= Coliform index =

Water purity rating based on fecal bacteria content

The coliform index is a rating of the purity of water based on a count of fecal bacteria. It is one of many tests done to assure sufficient water quality. Coliform bacteria are microorganisms that primarily originate in the intestines of warm-blooded animals. By testing for coliforms, especially the well known Escherichia coli (E. coli), which is a thermotolerant coliform, one can determine if the water has possibly been exposed to fecal contamination; that is, whether it has come in contact with human or animal feces. It is important to know this because many disease-causing organisms are transferred from human and animal feces to water, from where they can be ingested by people and infect them. Water that has been contaminated by feces usually contains pathogenic bacteria, which can cause disease. Some types of coliforms cause disease, but the coliform index is primarily used to judge if other types of pathogenic bacteria are likely to be present in the water.

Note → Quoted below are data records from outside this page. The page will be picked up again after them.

/-- The block operation under way is performed. -/
def State.blockRun (s : State) (op : BlockOp) : State :=
  match op with
  | .read index sub =>
    let r := s.dictRead index.toNat sub.toNat
    { s with dict := { s.dict with buf := writeMem s.dict.buf 0 (r.2.2.map some) } }.blockEnd r.1 r.2.2.length
  | .write type index sub len =>
    if 2 ^ 23 < len then { s with dict := { s.dict with werr := true } }.blockEnd 8 0
    else
      let r := s.writeEntry .host index.toNat sub.toNat type.toNat (readMem s.dict.buf 0 len) true
      let t := r.2
      { t with dict := { t.dict with werr := t.dict.werr || decide (r.1 ≠ 0) } }.blockEnd r.1 (if r.1 = 0 then len else 0)

/-- DICT_CMD_COMPLETE, R492. -/
def execDictCmdComplete (s : State) : Host.Outcome State Fault Refusal :=
  match s.dict.busy with
  | some op => .next (if s.dictUp .host then s.blockRun op else s)
  | Option.none => .next s

/-- The oldest event that the host has not read. -/
def Dict.unread (x : Dict) : Option (BitVec 256) := x.evtLog.find? (fun e => decide (x.evtRead.toNat < (e.extractLsb' 128 32).toNat))

/-- EVT_POP, R489: a read by the debug path changes nothing (R559). -/
def execEvtPop (v : Via) (s : State) : Host.Outcome State Fault Refusal :=
  if !s.boot.hostUp then .next s
  else
    match s.dict.unread with
    | Option.none => .next { s with dict := { s.dict with rdata := 0 } }
    | some e =>
      let seq : BitVec 32 := e.extractLsb' 128 32
      let x := packW [(1, 63), (b2n s.dict.evtOvf, 62), ((e.extractLsb' 176 16).toNat, 32), (seq.toNat, 0)]
      let d := { s.dict with rdata := x }
      .next { s with dict := if v = .debug then d else { d with evtRead := seq, evtOvf := false } }

/-- A write of DICT_CMD as a word. -/
def State.dictCmd (s : State) (val : Word) : State :=
  let op := (val.extractLsb' 60 4).toNat
  if op = 1 then s.blockStart (.read (val.extractLsb' 40 16) (val.extractLsb' 32 8))
  else if op = 2 then s.blockStart (.write (val.extractLsb' 56 4) (val.extractLsb' 40 16) (val.extractLsb' 32 8) (val.extractLsb' 0 32).toNat)
  else if op = 3 then s.blockAbort
  else s

/-- A write to a word of BAR0; a read-only word and an undefined offset ignore it. -/
def State.bar0Write (s : State) (off : Nat) (val : Word) : State :=
  if !s.boot.hostUp then s
  else if off = 0x08 then { s with dict := { s.dict with page := val.extractLsb' 0 4 } }
  else if off = 0x10 then s.dictCmd val
  else if off = 0x18 then
    { s with dict := { s.dict with done := s.dict.done && !(val.getLsbD 62), werr := s.dict.werr && !(val.getLsbD 61) } }
  else s

/-- What a read of a word of BAR0 other than EVT_POP returns. -/
def State.bar0Read (s : State) (off : Nat) : Word :=
  if off = 0x00 then s.devStat
  else if off = 0x08 then s.dict.page.zeroExtend 64
  else if off = 0x18 then s.dict.stat
  else 0

/-! ### Forniti (R494 to R498; payload layouts: log 23) -/

/-- Whether the field network is up (R494, R508): in RECOVERY and from STANDBY on. -/
def State.fieldUp (s : State) : Bool := s.boot.aon && !s.boot.headStopped && decide (s.boot.stage ≠ 1)

/-- Sends a frame with the module's own frame sequence. -/
def State.sendFrame (s : State) (dest : BitVec 8) (type : Nat) (response : Bool) (tid : BitVec 16) (payload : List Byte) : State :=
  let d := s.dict
  let s := { s with dict := { d with txSeq := d.txSeq + 1 } }
  s.emit (.frame dest (s.frameBytes type response tid s.dict.txSeq payload))

/-- Answers a request; the last four answers to each node are kept (R497). -/
def State.fnAnswer (s : State) (n : BitVec 8) (type : Nat) (tid : BitVec 16) (payload : List Byte) : State :=
  let s := s.sendFrame n type true tid payload
  let bytes := s.frameBytes type true tid s.dict.txSeq payload
  { s with dict := { s.dict with answers := Sparse.upd [] s.dict.answers n.toNat (fun l => ((tid, bytes) :: l).take 4) } }

/-- A request of a node: one that repeats a TID receives the stored answer and is not performed again. -/
def State.request (s : State) (n : BitVec 8) (tid : BitVec 16) (f : State → State) : State :=
  if !s.fieldUp then s
  else
    match (Sparse.get [] s.dict.answers n.toNat).find? (fun a => a.1 = tid) with
    | some a => s.emit (.frame n a.2)
    | Option.none => f s

/-- A read by a field node: 0xF000 to 0xFFFF answer an allowed node only (R474, R496). -/
def State.nodeRead (s : State) (n : BitVec 8) (mac : BitVec 48) (index sub : Nat) : Nat × Nat × List Byte :=
  let r := s.dictRead index sub
  if 0xF000 ≤ index ∧ !(s.nodeAllowed n mac) ∧ r.1 = 0 then (5, r.2.1, []) else r

/-- FORNITI_READ, R495: a value longer than 1016 bytes goes by blocks only. -/
def execFornitiRead (n : BitVec 8) (mac : BitVec 48) (tid : BitVec 16) (index : BitVec 16) (sub : BitVec 8) (s : State) :
    Host.Outcome State Fault Refusal :=
  .next (s.request n tid (fun s =>
    let r := s.nodeRead n mac index.toNat sub.toNat
    let big := decide (1016 < r.2.2.length)
    s.fnAnswer n 0x01 tid (toBytes (if big then 8 else r.1) 1 ++ toBytes r.2.1 1 ++ [0, 0] ++ toBytes r.2.2.length 4 ++ (if big then [] else r.2.2))))

/-- FORNITI_WRITE, R496. -/
def execFornitiWrite (n : BitVec 8) (mac : BitVec 48) (tid : BitVec 16) (index : BitVec 16) (sub : BitVec 8) (type : BitVec 4)
    (bytes : List Byte) (s : State) : Host.Outcome State Fault Refusal :=
  .next (s.request n tid (fun s =>
    let r := s.writeEntry (.node n mac) index.toNat sub.toNat type.toNat bytes false
    r.2.fnAnswer n 0x02 tid (toBytes r.1 1)))

/-- Drops a node's running transfer. -/
def State.dropTransfer (s : State) (n : BitVec 8) : State :=
  { s with dict := { s.dict with transfers := s.dict.transfers.filter (fun t => t.1 ≠ n.toNat) } }

/-- Starts a transfer: result code and total length. -/
def State.startTransfer (s : State) (n : BitVec 8) (mac : BitVec 48) (write : Bool) (index : BitVec 16) (sub : BitVec 8) (type : BitVec 4)
    (total : Nat) : Nat × Nat × State :=
  let s := s.dropTransfer n
  let run (k : Nat) (bs : List Byte) : State :=
    let x : Transfer := { write := write, index := index, sub := sub, type := type, total := k, seg := 0, buf := bs }
    { s with dict := { s.dict with transfers := Sparse.set s.dict.transfers n.toNat x } }
  if write then
    let code := s.writeCode (.node n mac) index.toNat sub.toNat type.toNat total true
    if code ≠ 0 then (code, 0, s) else (0, total, run total [])
  else
    let r := s.nodeRead n mac index.toNat sub.toNat
    if r.1 ≠ 0 then (r.1, 0, s) else (0, r.2.2.length, run r.2.2.length r.2.2)

/-- BLOCK_INIT, R497. -/
def execBlockInit (n : BitVec 8) (mac : BitVec 48) (tid : BitVec 16) (write : Bool) (index : BitVec 16) (sub : BitVec 8) (type : BitVec 4)
    (total : BitVec 32) (s : State) : Host.Outcome State Fault Refusal :=
  .next (s.request n tid (fun s =>
    let r := s.startTransfer n mac write index sub type total.toNat
    r.2.2.fnAnswer n 0x03 tid (toBytes r.1 1 ++ [0, 0, 0] ++ toBytes r.2.1 4)))

/-- One segment of a write: the last one applies the whole value. -/
def State.segWrite (s : State) (n : BitVec 8) (mac : BitVec 48) (t : Transfer) (bytes : List Byte) : Nat × State :=
  if bytes.length ≠ min 1024 (t.total - 1024 * t.seg) then (15, s.dropTransfer n)
  else
    let buf := t.buf ++ bytes
    if buf.length < t.total then
      (0, { s with dict := { s.dict with transfers := Sparse.set s.dict.transfers n.toNat { t with seg := t.seg + 1, buf := buf } } })
    else (s.dropTransfer n).writeEntry (.node n mac) t.index.toNat t.sub.toNat t.type.toNat buf true

/-- The transfer after one segment of a read. -/
def State.segRead (s : State) (n : BitVec 8) (t : Transfer) : State :=
  if t.total ≤ 1024 * (t.seg + 1) then s.dropTransfer n
  else { s with dict := { s.dict with transfers := Sparse.set s.dict.transfers n.toNat { t with seg := t.seg + 1 } } }

/-- BLOCK_SEG, R497: a segment out of turn aborts the transfer with code 15. -/
def execBlockSeg (n : BitVec 8) (mac : BitVec 48) (tid : BitVec 16) (num : BitVec 16) (bytes : List Byte) (s : State) :
    Host.Outcome State Fault Refusal :=
  .next (s.request n tid (fun s =>
    match Sparse.find s.dict.transfers n.toNat with
    | Option.none => s.fnAnswer n 0x04 tid [15]
    | some t =>
      if t.seg ≠ num.toNat then (s.dropTransfer n).fnAnswer n 0x04 tid [15]
      else if t.write then
        let r := s.segWrite n mac t bytes
        r.2.fnAnswer n 0x04 tid (toBytes r.1 1)
      else (s.segRead n t).fnAnswer n 0x04 tid (0 :: (t.buf.drop (1024 * t.seg)).take 1024)))

/-- BLOCK_TRANSFER_TIMEOUT, R497. -/
def execBlockTransferTimeout (n : BitVec 8) (s : State) : Host.Outcome State Fault Refusal :=
  .next (if s.fieldUp then s.dropTransfer n else s)

/-- HEARTBEAT, R498: six words of 8 bytes. -/
def execHeartbeat (s : State) : Host.Outcome State Fault Refusal :=
  if !s.fieldUp then .next s
  else
    let open_ := (s.ledgerSlots.filter (fun k => ((s.ring k.1).led k.2).outstanding)).length
    .next (s.sendFrame 0xFF 0x11 false 0
      (toBytes Config.serial.toNat 8 ++ toBytes s.mod.id.toNat 8 ++ toBytes s.devStat.toNat 8 ++ toBytes s.now 8 ++
        toBytes s.dict.evtSeq.toNat 8 ++ toBytes open_ 8))

/-- EMERGENCY_RESEND, R499: the next emergency that is due, with its SEQ; also after a stop of the head groom (R447). -/
def execEmergencyResend (s : State) : Host.Outcome State Fault Refusal :=
  match s.dict.emerg with
  | [] => .next s
  | (e, k) :: rest =>
    if ¬ s.boot.aon then .next s
    else
      let s := { s with dict := { s.dict with emerg := if k ≤ 1 then rest else rest ++ [(e, k - 1)] } }
      .next (s.emit (.frame 0xFF (s.frameBytes 0x12 false 0 (e.extractLsb' 128 32) (toBytes e.toNat 32))))

/-! ### Words and entries without a row of their own (R11) -/

/-- REGISTER_WRITE, R11. The debug path writes a control word only while debug is enabled; a DONE that waits for its fence is sent again. -/
def execRegisterWrite (target : RegTarget) (val : Word) (s : State) : Host.Outcome State Fault Refusal :=
  match target with
  | .control v c off =>
    if off.toNat % 8 ≠ 0 ∨ ¬ s.boot.mainOn ∨ ¬ s.present c ∨ (v = .debug ∧ ¬ s.debugOn) ∨ s.ctlWaits v c off.toNat val then .next s
    else .next (s.ctlWrite v c off.toNat val)
  | .bar0 off => .next (s.bar0Write off.toNat val)
  | .entry p index sub type bytes => .next (s.writeReport p index.toNat sub.toNat type.toNat bytes true)

end Sys2Proof.Machine
end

The coliform index is used because it is difficult to test for pathogenic bacteria directly. There are many different types of disease-causing bacteria, and they are usually present in low numbers which do not always show up in tests. Thermotolerant coliforms are present in higher numbers than individual types of pathogenic bacteria and they can be tested relatively easily.

However, the coliform index is far from perfect. Thermotolerant coliforms can survive in water on their own, especially in tropical regions, so they do not always indicate fecal contamination. Furthermore, they do not give a good indication of how many pathogenic bacteria are present in the water, and they give no idea at all of whether there are pathogenic viruses or protozoa which also cause diseases and are rarely tested for. Therefore, it does not always give accurate or useful results regarding the purity of water.